(Stored data)
-- ==== Sys2Proof/Machine/Step.lean ====
section
/-! DEFINITION. The step function. The block has no program counter and fetches nothing (10_state.md R23): a step takes
the next input from outside (Port.lean). -/

namespace Sys2Proof.Machine

/-- One step of the machine. -/
def step (s : State) : Host.Outcome State Fault Refusal := runNext s

/-- The state in which the very next step is H.ISSUE of the word with these bits. A program is not stored in the machine:
the host supplies each command word (10_state.md R23, 20_memory.md R69). Logs 2 and 5. -/
def State.withFetchWord (s : State) (nbits w : Nat) : State := s.issueNext (commandOfBits nbits w)

end Sys2Proof.Machine
end

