/-- FRD.ENC writes FB[0, 0x120) so that every F register is what its bytes say and every A and C register what the
bytes from 0xBB say, sets FLEN to 0x120 and ERR to 0, and changes nothing else. It raises nothing. The word is
0x15. [stated: R128] -/
def Obligations.FrdEncRule : Prop :=
  ∀ s : State, encode .frdEnc = 0x15 ∧
    ∃ m, exec .frdEnc s = .next { s with fb := m, flen := 0x120, err := 0 } ∧
      (∀ r ∈ Reg.friend, FieldHolds s.record r m.read 0) ∧
      (∀ r ∈ Reg.avatar ++ Reg.wrapper, FieldHolds s.record r m.read 0xBB) ∧
      ∀ a, 0x120 ≤ a → m.read a = s.fb.read a

/-- For each of the three record types and every frame of its exact size, decode then encode leaves FLEN and every
byte of FB as they were, padding, reserved, opaque and undeclared bits included. [derived: 42_record.md R132
(a)] -/
def Obligations.DecodeThenEncodeKeepsTheFrame : Prop :=
  ∀ s : State,
    (s.flen.toNat = 0x5C → ∃ t u, exec .avaDec s = .next t ∧ exec .avaEnc t = .next u ∧ u.flen = s.flen ∧
      ∀ a, u.fb.read a = s.fb.read a) ∧
    (s.flen.toNat = 0x60 → ∃ t u, exec .cavDec s = .next t ∧ exec .cavEnc t = .next u ∧ u.flen = s.flen ∧
      ∀ a, u.fb.read a = s.fb.read a) ∧
    (s.flen.toNat = 0x120 → ∃ t u, exec .frdDec s = .next t ∧ exec .frdEnc t = .next u ∧ u.flen = s.flen ∧
      ∀ a, u.fb.read a = s.fb.read a)

/-- For each of the three record types and every contents of the register file, encode then decode succeeds and
leaves all 45 registers unchanged. [derived: 42_record.md R132 (b)] -/
def Obligations.EncodeThenDecodeKeepsTheRecord : Prop :=
  ∀ s : State,
    (∃ t u, exec .avaEnc s = .next t ∧ exec .avaDec t = .next u ∧ u.err = 0 ∧ u.record = s.record) ∧
    (∃ t u, exec .cavEnc s = .next t ∧ exec .cavDec t = .next u ∧ u.err = 0 ∧ u.record = s.record) ∧
    (∃ t u, exec .frdEnc s = .next t ∧ exec .frdDec t = .next u ∧ u.err = 0 ∧ u.record = s.record)

/-- From any state, the 0x60 bytes FRD.ENC writes at 0xBB are those CAV.ENC writes at 0, and the first 0x5C of these
are those AVA.ENC writes. (An inference the spec marks as its own.) [derived: 42_record.md R132 (c),
30_encoding.md R76] -/
def Obligations.EncodingsNest : Prop :=
  ∀ s : State, ∃ ta tc tf, exec .avaEnc s = .next ta ∧ exec .cavEnc s = .next tc ∧ exec .frdEnc s = .next tf ∧
    (∀ i < 0x60, tf.fb.read (0xBB + i) = tc.fb.read i) ∧ ∀ i < 0x5C, tc.fb.read i = ta.fb.read i

/-- With idx below the element count, FLD.GET of a register puts its element, zero-extended, into x[2]; FLD.GET of a
sub-field puts (backing word >> o) mod 2^n there; ERR is 0 and nothing else changes. With idx at or above the
count IllegalOp is raised and nothing else changes. The word is 0x18 | fid << 8 | idx << 16. [stated: R129] -/
def Obligations.FldGetRule : Prop :=
  ∀ (idx : BitVec 5) (s : State),
    (∀ f, (encode (.fldGet f idx)).toNat = 0x18 + f.code.toNat * 2 ^ 8 + idx.toNat * 2 ^ 16) ∧
    (∀ r : Reg, idx.toNat < r.count → exec (.fldGet (.reg r) idx) s =
      .next { s with x2 := s.record.read r idx.toNat, err := 0 }) ∧
    (∀ f : SubField, idx.toNat = 0 → exec (.fldGet (.sub f) idx) s = .next { s with
      x2 := BitVec.ofNat 64 ((s.record.read f.row.group 0).toNat / 2 ^ f.row.o % 2 ^ f.row.n), err := 0 }) ∧
    (∀ f, f.count ≤ idx.toNat → exec (.fldGet f idx) s = .next { s with err := 6, eflags := s.eflags ||| 0x40 })
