-- ==== Sys2Proof/Laws/Record.lean ====
section
/-! SUPPORT. The record register file: what a write leaves to read, register by register; and the lengths of the bytes that
its fields and its three record types encode to. -/

namespace Sys2Proof.Machine

/-! ## Registers -/

/-- A value that fits w bits comes back from them. -/
theorem setWidth_back {w : Nat} (v : XWord) (h : v.toNat < 2 ^ w) : (v.setWidth w).setWidth 64 = v := by
  apply BitVec.eq_of_toNat_eq
  simp only [BitVec.toNat_setWidth, Nat.mod_eq_of_lt h, Nat.mod_eq_of_lt v.isLt]

/-- The element written reads as the value written. -/
theorem RecFile.read_write_same (c : RecFile) (r : Reg) (i : Nat) (v : XWord) (hi : i < r.count)
    (hv : v.toNat < 2 ^ r.elemBits) : (c.write r i v).read r i = v := by
  cases r <;> simp only [Reg.count, Reg.elemBits, Reg.row, RegKind.count, RegKind.elemBits] at hi hv <;>
    simp only [RecFile.write, RecFile.read, Vector.getElem?_setIfInBounds, if_pos, hi, Option.getD_some] <;>
    exact setWidth_back v hv

/-- The other elements of the register are as before. -/
theorem RecFile.read_write_index (c : RecFile) (r : Reg) (i j : Nat) (v : XWord) (hij : i ≠ j) (hj : j < r.count)
    (hi : i < r.count) : (c.write r i v).read r j = c.read r j := by
  cases r <;> simp only [Reg.count, Reg.row, RegKind.count] at hi hj <;>
    first | (exfalso; omega) | simp [RecFile.write, RecFile.read, hij]

/-- Every other register is as before. -/
theorem RecFile.read_write_other (c : RecFile) (r r' : Reg) (i j : Nat) (v : XWord) (h : r' ≠ r) :
    (c.write r i v).read r' j = c.read r' j := by
  cases r <;> cases r' <;> first | rfl | exact absurd rfl h

/-- A text field rewritten reads as its new units. -/
theorem RecFile.read_setUnits_same (c : RecFile) (t : TextField) (u : Nat → CodeUnit) (i : Nat) (hi : i < t.capacity) :
    (c.setUnits t u).read t.reg i = (u i).setWidth 64 := by
  cases t <;> simp only [TextField.capacity, TextField.reg, Reg.count, Reg.row, RegKind.count] at hi <;>
    simp [RecFile.setUnits, RecFile.read, TextField.reg, hi]

/-- Rewriting a text field leaves every other register. -/
theorem RecFile.read_setUnits_other (c : RecFile) (t : TextField) (u : Nat → CodeUnit) (r : Reg) (i : Nat) (h : r ≠ t.reg) :
    (c.setUnits t u).read r i = c.read r i := by
  cases t <;> cases r <;> first | rfl | exact absurd rfl h

/-- The units of a text field are the elements of its register. -/
theorem RecFile.getElem_units (c : RecFile) (t : TextField) (i : Nat) (hi : i < t.capacity) :
    ((c.units t).getD i 0).setWidth 64 = c.read t.reg i := by
  cases t <;> simp only [TextField.capacity, TextField.reg, Reg.count, Reg.row, RegKind.count] at hi <;>
    simp [RecFile.units, RecFile.read, TextField.reg, hi]

theorem RecFile.units_length (c : RecFile) (t : TextField) : (c.units t).length = t.capacity := by
  cases t <;> simp [RecFile.units, TextField.capacity, TextField.reg, Reg.count, Reg.row, RegKind.count]

/-! ## Lengths -/

@[simp] theorem encInt_length (o : ByteOrder) (k v : Nat) : (encInt o k v).length = k := by
  cases o <;> simp [encInt, leEnc, beEnc]
@[simp] theorem packInt_length {w : Nat} (r : Reg) (v : BitVec w) : (packInt r v).length = r.size := by simp [packInt]
@[simp] theorem packBytes_length {n : Nat} (v : Vector Byte n) : (packBytes v).length = n := by simp [packBytes]
@[simp] theorem packUnits_length {n : Nat} (v : Vector CodeUnit n) : (packUnits v).length = 2 * n := by
  simp only [packUnits, List.length_flatMap, List.length_cons, List.length_nil, List.map_const', List.sum_replicate, Vector.length_toList, smul_eq_mul, Nat.mul_comm]

theorem packAvatar_length (a : AvatarRec) : (packAvatar a).length = avatarSize := by
  unfold packAvatar
  simp only [List.length_append]
  simp only [packInt_length]
  simp only [packBytes_length, packUnits_length, Reg.size, Reg.row, RegKind.size, avatarSize]
theorem packChecksummed_length (c : RecFile) : (packChecksummed c).length = checksummedSize := by
  simp only [packChecksummed, List.length_append, packInt_length, packAvatar_length]; rfl
theorem packFriendHead_length (f : FriendRec) : (packFriendHead f).length = embedOffset := by
  simp only [packFriendHead, List.length_append, packInt_length, packBytes_length, packUnits_length]; rfl

theorem packFriend_length (c : RecFile) : (packFriend c).length = friendSize := by
  simp only [packFriend, List.length_append, packBytes_length, packFriendHead_length, packChecksummed_length]; rfl

end Sys2Proof.Machine
end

__Problem description__. Starting with the first line of the entries and ending with the line that has "register what the", copy each line exactly and add nothing.

__Output below__.
-- ==== Sys2Proof/Machine/Step.lean ====
section
/-! DEFINITION. The step function. The block has no program counter and fetches nothing (10_state.md R23): a step takes
the next input from outside (Port.lean). -/

namespace Sys2Proof.Machine

/-- One step of the machine. -/
def step (s : State) : Host.Outcome State Fault Refusal := runNext s

/-- The state in which the very next step is H.ISSUE of the word with these bits. A program is not stored in the machine:
the host supplies each command word (10_state.md R23, 20_memory.md R69). Logs 2 and 5. -/
def State.withFetchWord (s : State) (nbits w : Nat) : State := s.issueNext (commandOfBits nbits w)

end Sys2Proof.Machine
end

/-- FRD.ENC writes FB[0, 0x120) so that every F register is what its bytes say and every A and C register what the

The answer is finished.